/-- Verify-before-release of a receive SC (Table 8.3, R153). -/
def vbrOn (s : State) (key : Nat) (c : Sc) : Bool :=
  ptpRxSc s key || (match c.cfg.bits 16 15 with | 0 => !c.express | 2 => false | _ => true)

/-- The device stands by in its bond: roles 3 to 5 (Table 12.1). -/
def standby (s : State) : Bool := decide (3 ≤ s.bnd.role) && decide (s.bnd.role ≤ 5)

/-- The CTRL word of an entry (Table 8.5). -/
def Sa.ctrl (a : Sa) : Word :=
  w32 (2 ^ 31 + 2 ^ 30 * bit a.rx + 2 ^ 28 * (a.an % 4) + 2 ^ 26 * (a.st % 4) + 2 ^ 25 * bit a.banked + 2 ^ 20 * (a.gen % 16) +
    2 ^ 17 * (a.port % 2) + a.sc % 32768)

/-- The CFG word as it reads (Table 8.3). -/
def cfgWord (key : Nat) (c : Sc) : Word :=
  let w := ((c.cfg.withBits 31 31 1).withBits 30 30 (bit (scRx key))).withBits 9 9 (bit c.enc.isSome)
  w.withBits 11 10 (c.enc.getD 0)

/-- The entry on an AN. -/
def entryOn (c : Sc) (an : Nat) : Option Nat := look c.ans an

/-- The ACTIVE SA of a transmit SC. -/
def activeTx (s : State) (c : Sc) : Option (Nat × Sa) :=
  match c.enc.bind (entryOn c) with
  | some e => (saOf s e).map fun a => (e, a)
  | none => none

/-- The SAs of an SC in a state. -/
def saIn (s : State) (c : Sc) (st : Nat) : Option (Nat × Sa) :=
  c.ans.findSome? fun e => match saOf s e.2 with
    | some a => if a.st = st then some (e.2, a) else none
    | none => none

/-! ## Counters (Table 8.8) -/

/-- An SC counter: transmit 0 OutOctetsProtected, 1 OutOctetsEncrypted, 2 TX_PN_EXHAUSTED, 3 TX_RES_WAIT, 4 TX_NO_SA; receive
0 InPktsNotUsingSA, 1 InPktsUnusedSA, 2 InPktsUnchecked, 3 InPktsDelayed, 4 InPktsLate, 5 InOctetsValidated,
6 InOctetsDecrypted, 7 REPLAY_DUP, 8 BEYOND_BITMAP. -/
def scCount (key i n : Nat) (s : State) : State :=
  { s with sas := { s.sas with scs := upd s.sas.scs key fun c => { c with counters := put c.counters i ((get c.counters i 0 + n) % 2 ^ 64) } } }

/-- An SA counter: transmit 0 OutPktsProtected, 1 OutPktsEncrypted; receive 0 InPktsOK, 1 InPktsInvalid, 2 InPktsNotValid. -/
def saCount (entry i : Nat) (s : State) : State :=
  { s with sas := { s.sas with sas := upd s.sas.sas entry fun a => { a with counters := put a.counters i ((get a.counters i 0 + 1) % 2 ^ 64) } } }

/-- A SecY counter of a line port: 0 InPktsUntagged, 1 InPktsNoTag, 2 InPktsBadTag, 3 OutPktsTooLong, 4 InPktsUnknownSCI,
5 InPktsNoSCI. -/
def secyCount (port i : Nat) (s : State) : State :=
  { s with sas := { s.sas with secy := put s.sas.secy (port * 16 + i) ((get s.sas.secy (port * 16 + i) 0 + 1) % 2 ^ 64) } }

/-- The bytes that name an SA in an event (Table 19.9). -/
def saEvent (entry : Nat) (a : Sa) : List Nat := [2 + a.port, a.an + 128 * bit a.rx] ++ beBytes 2 a.sc ++ beBytes 4 entry

/-! ## Keystream banks (R253, R254, R257) -/

/-- The brick and tile whose banks serve an SA: a twin's lie on tile 0.1 (R263). -/
def bankHome (s : State) (a : Sa) : Nat × Nat :=
  if protLine s = true ∧ a.rx = false ∧ a.port = 1 ∧ isTwin s a.scKey = true then (0, 1) else (scBrick a.scKey, 0)

/-- A tile is in an express role and works. -/
def bankable (s : State) (b t : Nat) : Bool :=
  let x := tile s b t
  flag s (0x070000 + 0x100 * b) 0 && (x.role == 1 || x.role == 2) && !x.failed

/-- The bank reserved on a tile for the SC that PTP_CONFIG names (R253). -/
def bankReserved (s : State) (b t : Nat) : Bool :=
  decide (t = 0) && decide (b < 2) && s.time.ptpPorts.any fun q => decide (q.port = b + 2) && !lpTrunk s b

/-- The bank an SA may take: bank 15 first for the SC that PTP_CONFIG names, else the lowest free one not reserved, for an SC
with EXPRESS. -/
def freeBank (s : State) (b t : Nat) (a : Sa) (c : Sc) : Option Nat :=
  let free := fun (k : Nat) => !has (brick s b).banks (16 * t + k)
  let own := bankReserved s b t && ptpTxSc s a.scKey
  if own = true ∧ free 15 = true then some 15
  else if c.express then (List.range (if bankReserved s b t then 15 else 16)).find? free
  else none

/-- The PN a bank is primed for (R254). -/
def primePn (a : Sa) : Nat := if a.rx then a.pn + 1 else a.pn

/-- An SA takes a free bank, which is then primed (R253, R254). -/
def giveBank (entry : Nat) (s : State) : State :=
  match saOf s entry with
  | none => s
  | some a =>
    let (b, t) := bankHome s a
    if a.banked = true ∨ 1 < a.st ∨ bankable s b t = false then s
    else match scOf s a.scKey with
      | none => s
      | some c =>
        match freeBank s b t a c with
        | none => s
        | some k =>
          let x := brick s b
          setSa entry { a with banked := true }
            (setBrick b { x with banks := put x.banks (16 * t + k) { sa := entry, primed := primePn a, freeAt := s.now } } s)

/-- The bank of an SA: its brick and its key there. -/
def bankOf (s : State) (entry : Nat) : Option (Nat × Nat) :=
  [0, 1, 2, 3].findSome? fun b => ((brick s b).banks.find? fun e => decide (e.2.sa = entry)).map fun e => (b, e.1)

/-- The unbanked ACTIVE and INSTALLED SAs of a tile, in ascending entry index, take the banks that are free. -/
def fillBanks (b t : Nat) (s : State) : State :=
  (s.sas.sas.filter fun e => !e.2.banked && decide (e.2.st ≤ 1) && decide (bankHome s e.2 = (b, t))).foldl (fun s e => giveBank e.1 s) s

/-- A bank is released and given on (R253). -/
def releaseBank (entry : Nat) (s : State) : State :=
  let s : State := { s with sas := { s.sas with sas := upd s.sas.sas entry fun a => { a with banked := false } } }
  match bankOf s entry with
  | none => s
  | some (b, k) => fillBanks b (k / 16) (setBrick b { brick s b with banks := del (brick s b).banks k } s)

/-- A banked SA's bank is discarded and primed anew (R258). -/
def reprime (entry : Nat) (s : State) : State :=
  match bankOf s entry, saOf s entry with
  | some (b, k), some a =>
    setBrick b { brick s b with banks := put (brick s b).banks k { sa := entry, primed := primePn a, freeAt := s.now } } s
  | _, _ => s

/-- Every bank of a brick is released and zeroised (R583). -/
def dropBanks (b : Nat) (s : State) : State :=
  let l := (brick s b).banks.map fun e => e.2.sa
  let s := setBrick b { brick s b with banks := [] } s
  { s with sas := { s.sas with sas := s.sas.sas.map fun e => if l.contains e.1 then (e.1, { e.2 with banked := false }) else e } }

/-! ## States of an SA (R225 to R231) -/

/-- The state of an SA changes and is mirrored (Table 12.7). -/
def setSaState (entry st : Nat) (active : Option Nat) (s : State) : State :=
  mirror 3 (.saState entry st active) { s with sas := { s.sas with sas := upd s.sas.sas entry fun a => { a with st := st } } }

/-- An SA becomes ERASING (R231 step 1): its bank is released, and a transmit SC that sent under it sends under none. -/
def beginErase (entry : Nat) (s : State) : State :=
  match saOf s entry with
  | none => s
  | some a =>
    if a.st = 3 then s
    else
      let s := setSaState entry 3 none (setSa entry { a with retireAt := none } s)
      let s := releaseBank entry s
      { s with sas := { s.sas with scs := upd s.sas.scs a.scKey fun c =>
        { c with enc := if a.st = 1 ∧ a.rx = false then none else c.enc,
                 pending := if c.pending = some a.an then none else c.pending } } }

/-- An SA leaves ACTIVE (R229): an earlier RETIRING SA of its SC is erased at once, its bank is released and its timer starts. -/
def retire (entry : Nat) (s : State) : State :=
  match saOf s entry with
  | none => s
  | some a =>
    match scOf s a.scKey with
    | none => s
    | some c =>
      let s := match saIn s c 2 with
        | some (e, _) => if e = entry then s else beginErase e s
        | none => s
      let s := setSaState entry 2 none (setSa entry { a with retireAt := some (s.now + c.retire * ms) } s)
      releaseBank entry s

/-- The transmit switch of an SC to an AN commits (R226): an SA_SWITCH_TX that waits for it completes. -/
def commitSwitch (key an : Nat) (s : State) : State :=
  match scOf s key with
  | none => s
  | some c =>
    match entryOn c an with
    | none => s
    | some e =>
      match saOf s e with
      | none => s
      | some a =>
        if a.st ≠ 0 then s
        else
          let old := activeTx s c
          let s := match old with | some (o, _) => retire o s | none => s
          let s : State := { s with sas := { s.sas with scs := upd s.sas.scs key fun c => { c with enc := some an, pending := none } } }
          let s := setSaState e 1 (some an) s
          let last := match old with | some (_, o) => o.pn - 1 | none => 0
          finishWhere (fun w => decide (w = .switch key)) stOk
            [elemW 0x060D [w32 (last / 2 ^ 32), w32 last, w32 (a.pn / 2 ^ 32), w32 a.pn]] s

/-- A switch is asked for: it commits at once where the new SA is not banked or its bank is primed, else it waits (R226,
R257). -/
def beginSwitch (key an : Nat) (s : State) : State :=
  match (scOf s key).bind fun c => entryOn c an with
  | none => s
  | some e =>
    let ready := match bankOf s e with
      | some (b, k) => (get (brick s b).banks k { sa := e, primed := 0 }).ready
      | none => true
    if ready then commitSwitch key an s
    else { s with sas := { s.sas with scs := upd s.sas.scs key fun c => { c with pending := some an } } }

/-- Whether an SA's installation has completed: its first ceiling is in force (R216). -/
def installed (s : State) (entry : Nat) : Bool :=
  s.bnd.waiting.all (fun w => decide (w.2.1 ≠ 4 * 2 ^ 20 + entry)) ||
    (match saOf s entry with | some a => decide (a.pn < a.lim) | none => false)

/-- The automatic switch is considered at a frame boundary (R228). -/
def considerAuto (key : Nat) (s : State) : State :=
  match scOf s key with
  | none => s
  | some c =>
    if c.autoSwitch = false ∨ c.pending.isSome = true then s
    else match activeTx s c with
      | none => s
      | some (_, a) =>
        let an := (a.an + 1) % 4
        match entryOn c an with
        | some e =>
          (match saOf s e with
           | some n => if n.st = 0 ∧ a.pnEvent ≤ a.pn ∧ installed s e = true then beginSwitch key an s else s
           | none => s)
        | none => s

/-! ## Tables and SCs leave (R199, R210, R231) -/

/-- The SC key that an index names in a brick (R206). -/
def brickSc (b i : Nat) : Nat := scKey (b % 2) (decide (2 ≤ b)) i

/-- Whether a host's table job that waits or runs names an SC (R52). -/
def tableNames (s : State) (key : Nat) : Bool :=
  let b := scBrick key
  let x := tables s b
  (match x.chain with | some c => c.origin.isSome && decide (brickSc b c.entry.sc = key) | none => false) ||
    x.work.any fun w => match w with
      | .insert _ e => decide (brickSc b e.sc = key)
      | .vlan _ _ v => decide (brickSc b (v.bits 14 0) = key)
      | _ => false

/-- Every flow entry that names an SC leaves its brick's tables, and every DEFAULT_SC that names it becomes 0x7FFF (R199). -/
def unlearn (key : Nat) (s : State) : State :=
  let b := scBrick key
  let i := scIdx key
  let x := tables s b
  let gone := fun (m : KMap FlowEntry) => dropIf m fun _ e => !e.tomb && decide (e.sc = i)
  setTables b { x with
    flow := gone x.flow
    chain := x.chain.map fun c => if c.entry.sc = i then { c with void := true } else c
    rehash := x.rehash.map fun r => { r with shadow := gone r.shadow }
    vlan := x.vlan.map fun e => if e.2.bits 14 0 = i then (e.1, e.2.withBits 14 0 0x7FFF) else e } s

/-- The SC's mirror record. -/
def mirrorSc (key : Nat) (present : Bool) (s : State) : State :=
  match scOf s key with
  | some c => mirror 1 (.sc key present c.sci (cfgWord key c) c.window c.link c.thresh c.retire) s
  | none => mirror 1 (.sc key present 0 0 0 0 0 0) s

/-- An SC entry is cleared. -/
def removeSc (key : Nat) (s : State) : State := mirrorSc key false { s with sas := { s.sas with scs := del s.sas.scs key } }

/-- A CA's SCs: its transmit SC and its sixteen receive SCs (R236). -/
def caScs (ca : Nat) (x : MkaCa) : List Nat :=
  scKey (ca / 128) false x.txSc :: (List.range 16).map fun i => scKey (ca / 128) true (x.rxSc + i)

/-- A CA whose deletion waits leaves once no SC of its range is left (R240). -/
def settleCas (s : State) : State :=
  (s.sas.cas.filter fun e => e.2.deleting && (caScs e.1 e.2).all fun k => !has s.sas.scs k).foldl (fun s e =>
    finishWhere (fun w => decide (w = .caDeleted e.1)) stOk [] { s with sas := { s.sas with cas := del s.sas.cas e.1 } }) s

┄┄┄┄┄┄┄┄┄┄

### [Exercise instructions]
What number of lines in the records hold "saOf"? Reply with that number alone.

### [Written reply]
9